◆ WHAT THE TASK REQUIRES:
With the line containing "address of DSC" as the first line and the last line of the records as the final one, reproduce that range exactly.

+ + + +

-- ==== Sys2Proof/Machine/CamOps.lean ====
section
/-! DEFINITION. Geometry of an input stream and of its decoded-sample cache (R197, R200,
R204). -/

namespace Sys2Proof.Machine

abbrev camSTOPPED : Nat := 0
abbrev camCONFIG : Nat := 1
abbrev camRUNNING : Nat := 2
abbrev camFAULT : Nat := 3

/-- Sources of IFE_CTL.SOURCE (R189). -/
abbrev srcCSI : Nat := 0
abbrev srcJXS : Nat := 1
abbrev srcREPLAY : Nat := 2

def State.camW (s : State) (c : Nat) : Nat := (s.rd (IFE_GEOM c)).toNat % 65536
def State.camH (s : State) (c : Nat) : Nat := (s.rd (IFE_GEOM c)).toNat / 65536

/-- Bits of a component. -/
def State.camDepth (s : State) (c : Nat) : Nat := [8, 10, 12].getD (s.fld (IFE_CTL_DEPTH c)) 12

/-- Components of a stream: one for CSI-2; no register gives the count of the others. -/
def State.camNc (s : State) (c : Nat) : Nat :=
  if s.fld (IFE_CTL_SOURCE c) = srcCSI then 1 else if Config.threeComponents c then 3 else 1

/-- Bytes of a row in the U16 layout: padded to 64 B (R197). -/
def State.camRowBytes (s : State) (c : Nat) : Nat := (s.camW c * s.camNc c * 2 + 63) / 64 * 64

/-- Bytes of a sample in the U16 layout. -/
def State.u16Bytes (s : State) (c : Nat) : Nat := s.camRowBytes c * s.camH c

/-- Bytes of a DSC entry (R200). -/
def State.dscBytes (s : State) (c : Nat) : Nat :=
  (s.camW c * s.camH c * s.camNc c * 2 + 65535) / 65536 * 65536

def State.dscBase (s : State) (c : Nat) : Nat := (s.rd64 (IFE_DSC_LO c) (IFE_DSC_HI c)).toNat

/-- Device address of DSC entry `e`. -/
def State.dscAddr (s : State) (c e : Nat) : Nat := s.dscBase c + e * s.dscBytes c

/-- Device address of the sample record of an index: a ring of 64 records of 32 B at the end of
the DSC area (R204). -/
def State.sampleRec (s : State) (c idx : Nat) : Nat := s.dscAddr c 64 + 32 * (idx % 64)

end Sys2Proof.Machine
end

+ + + +

◆ EXERCISE ANSWER:
/-- Device address of DSC entry `e`. -/
def State.dscAddr (s : State) (c e : Nat) : Nat := s.dscBase c + e * s.dscBytes c

/-- Device address of the sample record of an index: a ring of 64 records of 32 B at the end of
the DSC area (R204). -/
def State.sampleRec (s : State) (c idx : Nat) : Nat := s.dscAddr c 64 + 32 * (idx % 64)

end Sys2Proof.Machine
end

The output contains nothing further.